▶ [Prompt] Find how many lines of the records hold the string "Registers" and reply with only that total.

▶ [Available data]
---
/-- Registers of block XCH, part 0. -/
def regRowsXCH0 : List RegRow := [
  -- XCH_DEV_ID (R183): ID
  ⟨0xd0000, [], .device, [⟨0, 18, .rw, 0⟩]⟩,
  -- XCH_STAT (R183): PTYPE_BAD PKT_CRC MISROUTE CTRL_DROP UNEXP MISSING WINDOW ALIVE_ERR FEC_UE XT_UE XT_CE
  ⟨0xd0004, [], .device, [⟨10, 1, .w1c, 0⟩, ⟨9, 1, .w1c, 0⟩, ⟨8, 1, .w1c, 0⟩, ⟨7, 1, .w1c, 0⟩, ⟨6, 1, .w1c, 0⟩, ⟨5, 1, .w1c, 0⟩, ⟨4, 1, .w1c, 0⟩, ⟨3, 1, .w1c, 0⟩, ⟨2, 1, .w1c, 0⟩, ⟨1, 1, .w1c, 0⟩, ⟨0, 1, .w1c, 0⟩]⟩,
  -- XCH_OVF (R183): C0 C1 C2 C3 C4 C5 C6 C7 MERGED_OVF LOST_OVF
  ⟨0xd0008, [], .device, [⟨0, 1, .ro, 0⟩, ⟨1, 1, .ro, 0⟩, ⟨2, 1, .ro, 0⟩, ⟨3, 1, .ro, 0⟩, ⟨4, 1, .ro, 0⟩, ⟨5, 1, .ro, 0⟩, ⟨6, 1, .ro, 0⟩, ⟨7, 1, .ro, 0⟩, ⟨8, 1, .ro, 0⟩, ⟨9, 1, .ro, 0⟩]⟩,
  -- XCH_FIRST_CAUSE (R183): VALID CAUSE
  ⟨0xd0020, [], .device, [⟨31, 1, .ro, 0⟩, ⟨0, 5, .ro, 0⟩]⟩,
  -- XCH_FIRST_LOC (R183): XT PORT LANE INDEX
  ⟨0xd0024, [], .device, [⟨31, 1, .ro, 0⟩, ⟨24, 4, .ro, 0⟩, ⟨21, 3, .ro, 0⟩, ⟨0, 21, .ro, 0⟩]⟩,
  -- XCH_FIRST_PN_LO (R183): VALUE
  ⟨0xd0028, [], .device, [⟨0, 32, .ro, 0⟩]⟩,
  -- XCH_FIRST_PN_HI (R183): VALUE
  ⟨0xd002c, [], .device, [⟨0, 32, .ro, 0⟩]⟩,
  -- XCH_FIRST_FT_LO (R183): VALUE
  ⟨0xd0030, [], .device, [⟨0, 32, .ro, 0⟩]⟩,
  -- XCH_FIRST_FT_HI (R183): VALUE
  ⟨0xd0034, [], .device, [⟨0, 32, .ro, 0⟩]⟩,
  -- XCH_MERGED (R183): COUNT
  ⟨0xd0038, [], .device, [⟨0, 32, .ros, 0⟩]⟩,
  -- XCH_FIRST_ACK (R183): CLR
  ⟨0xd003c, [], .device, [⟨0, 32, .wo, 0⟩]⟩,
  -- XCH_HIST_PTR (R183): UNREAD NEWEST
  ⟨0xd0080, [], .device, [⟨16, 5, .ro, 0⟩, ⟨0, 4, .ro, 0⟩]⟩,
  -- XCH_HIST_ACK (R183): N
  ⟨0xd0084, [], .device, [⟨0, 5, .wo, 0⟩]⟩,
  -- XCH_HIST_LOST (R183): COUNT
  ⟨0xd0088, [], .device, [⟨0, 32, .ros, 0⟩]⟩,
  -- XCH_HIST_LOST_CLR (R183): CLR
  ⟨0xd008c, [], .device, [⟨0, 32, .wo, 0⟩]⟩,
  -- XCH_HIST (R183): REPEAT MIXED CAUSE PLOT PORT LANE PV
  ⟨0xd0400, [(16, 0x10)], .device, [⟨24, 8, .ro, 0⟩, ⟨23, 1, .ro, 0⟩, ⟨18, 5, .ro, 0⟩, ⟨14, 4, .ro, 0⟩, ⟨10, 4, .ro, 0⟩, ⟨7, 3, .ro, 0⟩, ⟨6, 1, .ro, 0⟩]⟩,
  -- XCH_HIST_PN (R183): VALUE
  ⟨0xd0404, [(16, 0x10)], .device, [⟨0, 32, .ro, 0⟩]⟩,
  -- XCH_HIST_FT_LO (R183): VALUE
  ⟨0xd0408, [(16, 0x10)], .device, [⟨0, 32, .ro, 0⟩]⟩,
  -- XCH_HIST_FT_HI (R183): VALUE
  ⟨0xd040c, [(16, 0x10)], .device, [⟨0, 32, .ro, 0⟩]⟩,
  -- XCH_CNT (R183): COUNT
  ⟨0xd0040, [(8, 0x8)], .device, [⟨0, 32, .ros, 0⟩]⟩,
  -- XCH_CNT_CLR (R183): CLR
  ⟨0xd0044, [(8, 0x8)], .device, [⟨0, 32, .wo, 0⟩]⟩,
  -- XCH_CE_BUCKET (R473): LEVEL
  ⟨0xd0090, [], .device, [⟨0, 16, .ro, 0⟩]⟩,
  -- XCH_XT_IDX (R183): INDEX
  ⟨0xd0100, [], .window, [⟨0, 21, .rw, 0⟩]⟩,
  -- XCH_XT_DATA_LO (R183): VALUE
  ⟨0xd0104, [], .window, [⟨0, 32, .ro, 0⟩]⟩]

/-- Registers of block XCH, part 1. -/
def regRowsXCH1 : List RegRow := [
  -- XCH_XT_DATA_HI (R183): VALUE
  ⟨0xd0108, [], .window, [⟨0, 32, .ro, 0⟩]⟩,
  -- XCH_RGN_CFG (R183): BASE SIZE
  ⟨0xd0200, [(16, 0x20)], .plot, [⟨16, 11, .ro, 0⟩, ⟨0, 11, .ro, 0⟩]⟩,
  -- XCH_RGN_STAT (R183): OLD_HELD SWAP_PEND ACTIVE
  ⟨0xd0204, [(16, 0x20)], .plot, [⟨2, 1, .ro, 0⟩, ⟨1, 1, .ro, 0⟩, ⟨0, 1, .ro, 0⟩]⟩,
  -- XCH_RGN_SWAP_PN_LO (R183): VALUE
  ⟨0xd0208, [(16, 0x20)], .plot, [⟨0, 32, .ro, 0⟩]⟩,
  -- XCH_RGN_SWAP_PN_HI (R183): VALUE
  ⟨0xd020c, [(16, 0x20)], .plot, [⟨0, 32, .ro, 0⟩]⟩,
  -- XCH_FI_CTRL (R471): ARM DONE KIND CAUSE
  ⟨0xd0f00, [], .device, [⟨31, 1, .rw, 0⟩, ⟨30, 1, .w1c, 0⟩, ⟨28, 2, .rw, 0⟩, ⟨23, 5, .rw, 0⟩]⟩,
  -- XCH_FI_ADDR (R471): ADDR
  ⟨0xd0f04, [], .device, [⟨0, 32, .rw, 0⟩]⟩]

/-- Registers of block MON. -/
def regRowsMON : List RegRow := [
  -- MON_CFG (R502): DIS
  ⟨0xe0000, [], .device, [⟨31, 1, .rw, 0⟩]⟩,
  -- MON_STAT (R502): LOCKED SCAN_TAKEN FAILS WAIT_S
  ⟨0xe0004, [], .device, [⟨31, 1, .ro, 0⟩, ⟨30, 1, .ro, 0⟩, ⟨16, 8, .ro, 0⟩, ⟨0, 13, .ro, 0⟩]⟩,
  -- MON_CTRL (R502): LOCK
  ⟨0xe0008, [], .device, [⟨31, 1, .wo, 0⟩]⟩]

/-- Registers of block LNK, part 0. -/
def regRowsLNK0 : List RegRow := [
  -- LNK_LANE_CTRL (R270): RST BITSLIP LPBK TEST TX_INV
  ⟨0x100000, [(16, 0x2000), (9, 0x200)], .device, [⟨31, 1, .wo, 0⟩, ⟨30, 1, .wo, 0⟩, ⟨28, 2, .rw, 0⟩, ⟨27, 1, .rw, 0⟩, ⟨26, 1, .rw, 0⟩]⟩,
  -- LNK_LANE_STAT (R270): STATE MATCH INV DEGRADED ALIGN_LOST REFUSED TEST_ABORT DESKEW
  ⟨0x100004, [(16, 0x2000), (9, 0x200)], .device, [⟨28, 4, .ro, 0⟩, ⟨27, 1, .ro, 0⟩, ⟨26, 1, .ro, 0⟩, ⟨25, 1, .ro, 0⟩, ⟨24, 1, .w1c, 0⟩, ⟨23, 1, .w1c, 0⟩, ⟨22, 1, .w1c, 0⟩, ⟨16, 6, .ro, 0⟩]⟩,
  -- LNK_LANE_TEST (R270): PAT GEN_EN CHK_EN INJ_ONE INJ_RATE CHK_LOCK
  ⟨0x100008, [(16, 0x2000), (9, 0x200)], .device, [⟨30, 2, .rw, 0⟩, ⟨29, 1, .rw, 0⟩, ⟨28, 1, .rw, 0⟩, ⟨27, 1, .wo, 0⟩, ⟨22, 5, .rw, 0⟩, ⟨21, 1, .ro, 0⟩]⟩,
  -- LNK_LANE_OVF (R270): C0 C1 C2 C3 C4
  ⟨0x10000c, [(16, 0x2000), (9, 0x200)], .device, [⟨0, 1, .ro, 0⟩, ⟨1, 1, .ro, 0⟩, ⟨2, 1, .ro, 0⟩, ⟨3, 1, .ro, 0⟩, ⟨4, 1, .ro, 0⟩]⟩,
  -- LNK_LANE_CE_BUCKET (R270): LEVEL
  ⟨0x100010, [(16, 0x2000), (9, 0x200)], .device, [⟨0, 16, .ro, 0⟩]⟩,
  -- LNK_LANE_SYMCE (R270): COUNT
  ⟨0x100020, [(16, 0x2000), (9, 0x200)], .device, [⟨0, 32, .ros, 0⟩]⟩,
  -- LNK_LANE_SYMCE_CLR (R270): CLR
  ⟨0x100024, [(16, 0x2000), (9, 0x200)], .device, [⟨0, 32, .wo, 0⟩]⟩,
  -- LNK_LANE_FECUE (R270): COUNT
  ⟨0x100028, [(16, 0x2000), (9, 0x200)], .device, [⟨0, 32, .ros, 0⟩]⟩,
  -- LNK_LANE_FECUE_CLR (R270): CLR
  ⟨0x10002c, [(16, 0x2000), (9, 0x200)], .device, [⟨0, 32, .wo, 0⟩]⟩,
  -- LNK_LANE_BADTYPE (R270): COUNT
  ⟨0x100030, [(16, 0x2000), (9, 0x200)], .device, [⟨0, 32, .ros, 0⟩]⟩,
  -- LNK_LANE_BADTYPE_CLR (R270): CLR
  ⟨0x100034, [(16, 0x2000), (9, 0x200)], .device, [⟨0, 32, .wo, 0⟩]⟩,
  -- LNK_LANE_PRBS_ERR (R270): COUNT
  ⟨0x100038, [(16, 0x2000), (9, 0x200)], .device, [⟨0, 32, .ros, 0⟩]⟩,
  -- LNK_LANE_PRBS_ERR_CLR (R270): CLR
  ⟨0x10003c, [(16, 0x2000), (9, 0x200)], .device, [⟨0, 32, .wo, 0⟩]⟩,
  -- LNK_LANE_PRBS_BITS_LO (R270): VALUE
  ⟨0x100040, [(16, 0x2000), (9, 0x200)], .device, [⟨0, 32, .ro, 0⟩]⟩,
  -- LNK_LANE_PRBS_BITS_HI (R270): VALUE
  ⟨0x100044, [(16, 0x2000), (9, 0x200)], .device, [⟨0, 16, .ro, 0⟩]⟩,
  -- LNK_LANE_PRBS_BITS_CLR (R270): CLR
  ⟨0x100048, [(16, 0x2000), (9, 0x200)], .device, [⟨0, 32, .wo, 0⟩]⟩,
  -- LNK_TX_CORR (R293): CORR
  ⟨0x100050, [(16, 0x2000), (9, 0x200)], .device, [⟨0, 16, .rw, 0⟩]⟩,
  -- LNK_RX_CORR (R293): CORR
  ⟨0x100054, [(16, 0x2000), (9, 0x200)], .device, [⟨0, 16, .rw, 0⟩]⟩,
  -- LNK_LAT (R184): VALID ARR TOTAL
  ⟨0x101800, [(16, 0x2000)], .device, [⟨31, 1, .ro, 0⟩, ⟨16, 10, .ro, 0⟩, ⟨0, 10, .ro, 0⟩]⟩,
  -- LNK_ALAT (R184): ALAT
  ⟨0x101804, [(16, 0x2000)], .device, [⟨0, 10, .rwl, 0⟩]⟩,
  -- LNK_NBR_ID (R184): VALID PORT ID
  ⟨0x101808, [(16, 0x2000)], .device, [⟨31, 1, .ro, 0⟩, ⟨18, 4, .ro, 0⟩, ⟨0, 18, .ro, 0⟩]⟩,
  -- LNK_PORT_CTRL (R271): MARK_EN RATE AUTO_RETRAIN ALIGN_DONE
  ⟨0x101810, [(16, 0x2000)], .device, [⟨31, 1, .rwl, 0⟩, ⟨30, 1, .rwl, 0⟩, ⟨29, 1, .rw, 1⟩, ⟨28, 1, .wo, 0⟩]⟩,
  -- LNK_PORT_STAT (R271): UP REDUCED SYNC REVERSED SPARE_USED SPARE_FOR SLIP_OVF FAIL
  ⟨0x101814, [(16, 0x2000)], .device, [⟨31, 1, .ro, 0⟩, ⟨30, 1, .ro, 0⟩, ⟨29, 1, .ro, 0⟩, ⟨28, 1, .ro, 0⟩, ⟨27, 1, .ro, 0⟩, ⟨24, 3, .ro, 0⟩, ⟨23, 1, .ro, 0⟩, ⟨8, 8, .ro, 0⟩]⟩,
  -- LNK_PORT_VER (R271): MAJOR MINOR NBR_MAJOR NBR_MINOR
  ⟨0x101820, [(16, 0x2000)], .device, [⟨24, 8, .ro, 0⟩, ⟨16, 8, .ro, 0⟩, ⟨8, 8, .ro, 0⟩, ⟨0, 8, .ro, 0⟩]⟩]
---
▶ [Response box] 4